Rien de plus banal, de plus insignifiant qu’une station-service. À quoi pense-t-on quand on fait le plein ? À rien, en général. Ce temps est un temps vide. Que dire alors du métier de pompiste, à peu près abandonné chez nous, encore en usage chez quelques-uns de nos voisins ?
Un homme à notre service, comme la station dont il est le gérant ou l’employé : un homme qui attend, donc, vous, ceux qui vous ont précédés et ceux qui vous suivront. Un homme éternellement en attente. Pas si différent de nous, tout compte fait.
Hopper a peint la profonde banalité d’un paysage suburbain avec les égards dignes d’une scène sacrée. C’est que l’on attend quelque chose ici : la prochaine voiture, le prochain client. Mais rien ne vient, et c’est bien l’absence de voiture qui fait la force de la composition.
Penché sur une pompe, l’homme semble songeur. Imagine-t-il, dans son ennui, un véhicule en train de se métamorphoser comme par magie en cheval ailé, comme le Pégase que l’on aperçoit sur le panneau éclairé devant le poste à essence et sur chacune des trois pompes alignées ?
Ce qui saute aux yeux, surtout, c’est le contraste pour le moins mystérieux entre le jour et la nuit, mais aussi entre la présence humaine et la nature. Où est-on au juste ? Nulle part. Tout aussi énigmatique, la lumière qui vient éclairer la scène donne à l’homme aux pompes à essence un air surnaturel.

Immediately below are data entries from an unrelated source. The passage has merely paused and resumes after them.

/-- The TEST block's strobes (R494, R512, R517, R520, R522). -/
def State.testStrobe (s : State) (a : Nat) (v : Word) : State :=
  let go := v.getLsbD 31
  if a = TEST_OTP_CTL.addr then (if go && decide (wordBits v 0 2 ≠ 0) then s.otpStart (wordBits v 0 2) else s)
  else if a = TEST_IFT_CTL.addr then (if go then s.iftRun (wordBits v 0 11) else s)
  else if a = TEST_CAL_CTL.addr then
    let s := if go then s.queueTrims else s
    if v.getLsbD 30 then s.calLoad (wordBits v 29 1) (wordBits v 0 4) else s
  else if a = TEST_JMAP_EDIT.addr then (if go then s.jmapEdit (v.getLsbD 30) (wordBits v 0 11) else s)
  else s

/-- An output whose phase target was written begins to step (R337). -/
def State.phaseStrobe (s : State) (a : Nat) : State :=
  match (List.range 3).find? (fun i => decide (a = (CG_OUT_PHASE (i + 4)).addr)) with
  | some i => s.setFld (CG_OUT_PHASE_STEPPING (i + 4)) (b2n (decide (s.fld (CG_OUT_PHASE_CUR (i + 4)) ≠ s.fld (CG_OUT_PHASE_TGT (i + 4)))))
  | none => s

/-- What a write sets going through its W1S fields, once its other fields are stored. -/
def State.strobe (s : State) (a : Nat) (v : Word) : State :=
  match a / 0x10000 with
  | 0x00 => if a = SUP_FLASH_CMD.addr ∧ v.getLsbD 31 = true then s.flashCmd (wordBits v 0 2) else s
  | 0x02 => s.phaseStrobe a
  | 0x03 => if a = TIME_CTL.addr ∧ v.getLsbD 0 = true then s.resync else s
  | 0x04 =>
    match (List.range 4).find? (fun i => decide (a = (CONVI_INJECT i).addr)) with
    | some i => if v.getLsbD 31 then s.snapGo i (wordBits v 0 15) else s
    | none => s
  | 0x07 => if a = TRG_FORCE.addr then s.trigForce (wordBits v 0 8) s.rawNow else s
  | 0x09 => if a = MEMC_CTL.addr then s.memcStrobe v else s
  | 0x0B => if a = KIT_CTL.addr ∧ v.getLsbD 0 = true then s.kitDropWrite else s
  | 0x0E => if a = DISP_CTL.addr then s.dispStrobe v else s
  | 0x0F => s.testStrobe a v
  | _ => s

/-- The bits of a register that a write can change at once: RW, WO, and LK before the end of the image step (R9). -/
def State.directMask (s : State) (fs : List FieldSpec) : Word :=
  word (accessMask .rw fs ||| accessMask .wo fs ||| (if s.imgDone then 0 else accessMask .lk fs))

/-- Whether a write would change locked bits (R9). -/
def State.lkDiffers (s : State) (a : Nat) (fs : List FieldSpec) (v : Word) : Bool :=
  s.imgDone && decide ((s.reg a ^^^ v) &&& word (accessMask .lk fs) ≠ 0)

Mais que fait-il ici, à cette heure silencieuse, au bord du crépuscule, absorbé en lui-même ? Rien, il attend, il ne sait ni qui, ni quoi, ni quand, ni, peut-être, pourquoi. Une interrogation faite homme. Impénétrable.
Et aussi indéchiffrable que notre temps. C’est que ce temps, le siècle dernier et le nôtre, est profondément un temps de l’attente. Les plus grands livres ne nous parlent que d’elle, comme le fait le tableau de Hopper.
Le Désert des Tartares de Buzzati, Le Rivage des Syrtes de Gracq, En attendant Godot de Beckett et jusqu’au très contemporain En attendant les barbares de Coetzee, tous sont des figurations de notre condition d’êtres qui attendent.
Et quoi donc ? Rien : la mort, la guerre, quelqu’un, une réponse. Une réponse… À nous qui attendons, de chercher laquelle. Et pas seulement pour faire le plein d’une voiture. Pour faire le plein de l’existence.